The scientists immediately treated the samples in the field to reduce contamination. They created roughly 4.4 billion “pairs” of physically aligned DNA sequences—some interacting within one chromosome, others between two. Overall, they painted a 3D picture of the mammoth’s genetic material and what it looked like inside cells with nanoscale detail.
In the new reconstructions, the team identified chromosome territories — certain chromosomes are located in different regions of the nucleus — along with other peculiarities, such as loops that bring pairs of distant genomic sites into close physical proximity to alter gene expression. These patterns differ between cell types, suggesting that it is possible to see which genes are active, not just for the mammoth, but also compared to its closest living relative, the Asian elephant.
About 820 genes differed between the two, with 425 active in the mammoth but not the elephant, and a similar number inactivated in one but not the other. One inactive mammoth gene that is active in elephants has a human variant that is also switched off in the Nunavik Inuit, an indigenous people who thrive in the Arctic. The gene “may be relevant for adaptation to cold environments,” the team wrote.
Another inactive gene may explain how the woolly mammoth got its name. In humans and sheep, switching off the same gene can lead to excessive hair or wool growth.
“For the first time, we have woolly mammoth tissue in which we roughly know which genes were on and which were off,” Marti-Renom said in the report. “This is an extraordinary new type of data and the first measurement of cell-specific gene activity of genes in any ancient DNA sample.”
Crystallized DNA
How did the architecture of the mammoth genome remain so well preserved for more than 50,000 years?
Dehydration, which is often used to preserve food, may have been the key. Using Hi-C on fresh beef, beef after 96 hours sitting on the table or jerky after a year at room temperature, the jerky won with its durability. Even after being run over by a car, dunked in acid, and crushed with a shotgun (no joke), the dehydrated beef’s genomic architecture remained intact.
Dehydration may also have been part of the reason the mammoth specimen lasted so long.
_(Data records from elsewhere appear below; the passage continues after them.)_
-- ==== Sys2Proof/Machine/Survey.lean ====
section
/-! DEFINITION. Survey Runs and the Channel Map (01): the channel and group tables, READ-TABLE, OPEN-SURVEY and
CLOSE-SURVEY. -/

namespace Sys2Proof.Machine

/-! ## LOAD-CHANNEL and LOAD-GROUP (R1 to R5) -/

/-- R184: what a change of the RAW set from `old` does to the block in formation: the tick in progress is still taken with
the old set and then closes the block; when that tick has been taken already, the block closes now. -/
def State.rawChanged (old : List Nat) (s : State) : State :=
  if s.survey.rawSet = old then s
  else if s.ring.tickOpen then s.mapLink fun l => { l with rawHold := l.rawHold.or (some old) }
  else s.mapLink Link.closeBlock

/-- R2: the position of a channel. -/
def positionOf (c : Chan) : Pos := ⟨c.val / 4, by omega⟩

/-- R43: a reload that LOAD-CHANNEL hands over; without effect at a position that is not enabled. -/
def State.reloadIfEnabled (p : Pos) (s : State) : State := if s.pods.enabled p then (s.reload p).placeJoin else s

def loadChannel (index : Nat) (fields : Option ChannelFields) (s : State) : Answer :=
  match loadChecks 48 s.surveyLock index fields channelRanges channelCross with
  | .refused r data => refuse r data s
  | .taken c f =>
    let old := s.survey.rawSet
    let s := s.mapSurvey fun x => { x with channels := x.channels.set c (f.map channelEntry) }
    accept ((s.rawChanged old).reloadIfEnabled (positionOf c)) (u8 (ordinal c))

def execLoadChannel (tag : Byte) (index : Nat) (fields : Option ChannelFields) (s : State) : StepResult :=
  handle tag (.loadChannel index fields) (loadChannel index fields) s

def loadGroup (index : Nat) (fields : Option GroupFields) (s : State) : Answer :=
  match loadChecks 8 s.surveyLock index fields groupRanges groupCross with
  | .refused r data => refuse r data s
  | .taken g f => accept (s.mapSurvey fun x => { x with groups := x.groups.set g f }) (u8 (ordinal g))

def execLoadGroup (tag : Byte) (index : Nat) (fields : Option GroupFields) (s : State) : StepResult :=
  handle tag (.loadGroup index fields) (loadGroup index fields) s

/-! ## READ-TABLE (R7) -/

/-- R7: the result data of a table entry; none for an unknown table (refused with its place, R191) or an index out of
range. -/
def tableEntry (table index : Nat) (s : State) : Option (List Byte) :=
  match table with
  | 1 => (ofNumber 48 index).map fun i => entryBytes 1 index channelBytes (s.survey.channels.get i)
  | 2 => (ofNumber 8 index).map fun i => entryBytes 2 index groupBytes (s.survey.groups.get i)
  | 3 => (ofNumber 8 index).map fun i => entryBytes 3 index profileBytes (s.events.profiles.get i)
  | 4 => (ofNumber 4 index).map fun i => entryBytes 4 index binBytes (s.harmonics.binSets.get i)
  | 5 => (ofNumber 12 index).map fun i => entryBytes 5 index podEntryBytes (s.pods.table.get i)
  | 6 => (ofNumber 4 index).map fun i => entryBytes 6 index templateBytes (s.printer.templates.get i)
  | _ => none

def readTable (table index : Nat) (s : State) : Answer :=
  match tableEntry table index s with
  | some data => accept s data
  | none => refuse .badValue (if within 1 6 table then [] else u8 1) s

def execReadTable (tag : Byte) (table index : Nat) (s : State) : StepResult :=
  handle tag (.readTable table index) (readTable table index) s

/-! ## OPEN-SURVEY (R10 to R13) -/

/-- R10: the operand checks, by the place of the operand. Of several operands out of range the lowest place is named
(entry 46). -/
def openRanges (f : OpenFields) : List (Bool × Nat) :=
  [(within 1 65535 f.number, 1),
   (within 0 4294967295 f.wall, 2),
   (f.site.all fun t => within 1 8 t.length, 3),
   (f.crew.all fun t => within 1 4 t.length, 4)]

/-- R11: an item of a table: its table code and index. -/
abbrev Item := Nat × Nat

/-- R11: the first member that fails a test, named as a channel. -/
def firstMember (test : Nat → Bool) (g : GroupFields) : Option Item :=
  (g.members.find? fun c => !test c).map fun c => (1, c)

/-- R11: the channel entry of a number is set. -/
def Survey.isSet (x : Survey) (c : Nat) : Bool := (ofNumber 48 c).any fun i => (x.channels.get i).isSome

/-- R11: the channel has ANALYSE set to YES. -/
def Survey.analyses (x : Survey) (c : Nat) : Bool := (x.channel c).any fun m => m.analyse

/-- R11: the channel is a VOLTAGE one. -/
def Survey.isVoltage (x : Survey) (c : Nat) : Bool := (x.channel c).any fun m => decide (m.kind = .voltage)

/-- A check that names an item when it fails. -/
def naming (ok : Bool) (item : Item) : Option Item := if ok then none else some item

/-- R11: the checks of one set group, in order. -/
def State.groupFailure (n : Grp) (g : GroupFields) (s : State) : Option Item :=
  let x := s.survey
  let volts := (x.voltageMembers g).length
  [firstMember x.isSet g,
   firstMember x.analyses g,
   naming (within 1 4 volts) (2, ordinal n),
   naming (x.isVoltage g.refA && g.refB.all x.isVoltage) (2, ordinal n),
   naming (s.events.profileOf g).isSome (3, g.profile),
   naming (g.bins.isNone || (s.harmonics.binsOf g).isSome) (4, g.bins.getD 0)].findSome? id

/-- The set groups, ascending. -/
def Survey.setGroups (x : Survey) : List (Grp × GroupFields) :=
  (indexes 8).filterMap fun n => (x.groups.get n).map fun g => (n, g)

/-- R11: the lowest channel that is a member of two set groups. -/
def Survey.sharedChannel (x : Survey) : Option Item :=
  ((indexes 48).map ordinal).findSome? fun c =>
    if 2 ≤ x.setGroups.countP fun k => k.2.members.contains c then some (1, c) else none

/-- R11: the first failure of the cross-table checks. -/
def State.openFailure (s : State) : Option Item :=
  (s.survey.setGroups.findSome? fun (n, g) => s.groupFailure n g).or s.survey.sharedChannel

/-- R12: the pages a set group reserves. -/
def State.reservation (g : GroupFields) (s : State) : Nat :=
  ceilDiv (((s.events.profileOf g).map fun p => p.pre).getD 0 * g.members.length) 4

/-- R12: the total required. -/
def State.required (s : State) : Nat := (s.survey.setGroups.map fun (_, g) => s.reservation g).sum

/-- R13, R90: a set group's state in the Event Detector at OPEN-SURVEY, with its reserved pages. -/
def GroupEvents.opened (voltage : Nat) (pages : List Nat) : GroupEvents :=
  { GroupEvents.reset with members := List.replicate voltage ⟨0, 0, false, .normal⟩, reserved := pages }

/-- R13, R107: one set group with its reservation taken from the free pages. -/
def Events.openGroup (n : Grp) (voltage pages : Nat) (x : Events) : Events :=
  { x with
    groups := x.groups.set n (GroupEvents.opened voltage (x.freePages.take pages))
    freePages := x.freePages.drop pages }

/-- R13, R107: the stores of the Event Detector emptied and all pages freed. -/
def Events.emptied (x : Events) : Events :=
  { x with
    groups := Table.replicate 8 GroupEvents.reset
    sags := []
    freePages := List.range Config.capturePages
    lastSag := 0
    unrecorded := 0
    emission := none }

/-- R13: the Event Detector at OPEN-SURVEY. -/
def State.openEvents (s : State) : State :=
  s.mapEvents fun x =>
    s.survey.setGroups.foldl
      (fun x (n, g) => x.openGroup n (s.survey.voltageMembers g).length (s.reservation g)) x.emptied

/-- R13, R116: the Harmonic Analyser at OPEN-SURVEY. -/
def State.openHarmonics (s : State) : State :=
  let opened (n : Grp) : GroupHarmonics :=
    match s.survey.groups.get n with
    | none => GroupHarmonics.reset
    | some g =>
      match s.analysedBins g with
      | none => GroupHarmonics.reset
      | some bins => GroupHarmonics.opened (s.survey.analysed g) bins.orders
  s.mapHarmonics fun x =>
    { x with groups := Table.tabulate 8 opened, intervals := [], lastInterval := 0, lost := 0, emission := none }

/-- R13, R135, R151: the Note Store at OPEN-SURVEY. -/
def Notes.opened (f : OpenFields) (x : Notes) : Notes :=
  { Notes.reset with
    identity := ⟨some f.number, some f.wall, f.site, f.crew, none⟩
    markLost := x.markLost }

/-- R72: each set group's tracker at OPEN-SURVEY. -/
def State.openTrackers (s : State) : State :=
  s.mapTrackers fun x => Table.tabulate 8 fun n =>
    match s.survey.groups.get n with
    | some g => (x.get n).opened g
    | none => x.get n

/-- R13: an accepted OPEN-SURVEY. The block in formation closes with the ticks of the old numbering (R184). Taken after the close
of the tick in progress, whose samples are in that block already, it leaves tick 0 to no block: the next one begins with tick 1
(DESIGN CHOICE, unsafe, entry 73). -/
def State.openWith (f : OpenFields) (s : State) : State :=
  let s := (s.mapLink Link.closeBlock).openEvents.openHarmonics.openTrackers
  let s := s.mapNotes (Notes.opened f)
  let s := s.mapSurvey fun x => { x with number := some f.number, tick := 0, analysing := true }
  s.moveSurvey .opened .opened

def openSurvey (f : OpenFields) (s : State) : Answer :=
  if s.survey.state ≠ .closed then refuse .badState [] s
  else if !s.printer.jobs.isEmpty then refuse .busy [] s
  else
    match firstBad (openRanges f), s.openFailure with
    | some k, _ => refuse .badValue (u8 k) s
    | none, some (table, index) => refuse .badTable (u8 table ++ u8 index) s
    | none, none =>
      let pages := s.required
      if Config.historyPages < pages then refuse .noRoom (u8 pages) s
      else accept (s.openWith f) (u16 f.number ++ u8 pages)

def execOpenSurvey (tag : Byte) (f : OpenFields) (s : State) : StepResult :=
  handle tag (.openSurvey f) (openSurvey f) s

/-! ## CLOSE-SURVEY (R14, R15) -/

/-- R14: the close steps, group by group, and the analysis chain stops. -/
def State.closeSteps (s : State) : State :=
  let s := s.survey.setGroups.foldl (fun s (n, g) => (s.closeEvents n g).closeHarmonics n g) s
  s.mapSurvey fun x => { x with analysing := false }

/-- R14, R83: CLOSE-SURVEY. A boundary already decided is announced in full before anything else is done (entry 8). -/
def closeSurvey (s : State) : Answer :=
  if s.survey.state = .opened then
    accept ((s.placeBoundaries.moveSurvey .closing .close).closeSteps.testDrained) (u48 s.survey.tick)
  else refuse .badState [] s

def execCloseSurvey (tag : Byte) (s : State) : StepResult := handle tag .closeSurvey closeSurvey s

end Sys2Proof.Machine
end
A chemical process called the “glass transition” is widely used to produce shelf-stable foods such as tortilla chips and instant coffee. Prevents pathogens from taking over or breaking down food. Mammoth DNA may also have been preserved in a glassy state called “chromoglass”. In other words, the sample was preserved for millennia by being freeze-dried.
It’s hard to say how long the DNA architecture can survive as chromoglass, but the authors estimate it’s probably over two million years. Whether PaleoHi-C can work on hot air-dried samples like those from ancient Egypt remains to be seen.
For mammoths, the next step is to examine gene expression patterns in other tissues and compare them to Asian elephants. In addition to building an evolutionary pipeline, the effort could also inform ongoing studies that seek to revive some version of the majestic beasts.
“These results have obvious implications for current mammoth eradication efforts,” study author Thomas Gilbert of the University of Copenhagen said in the report.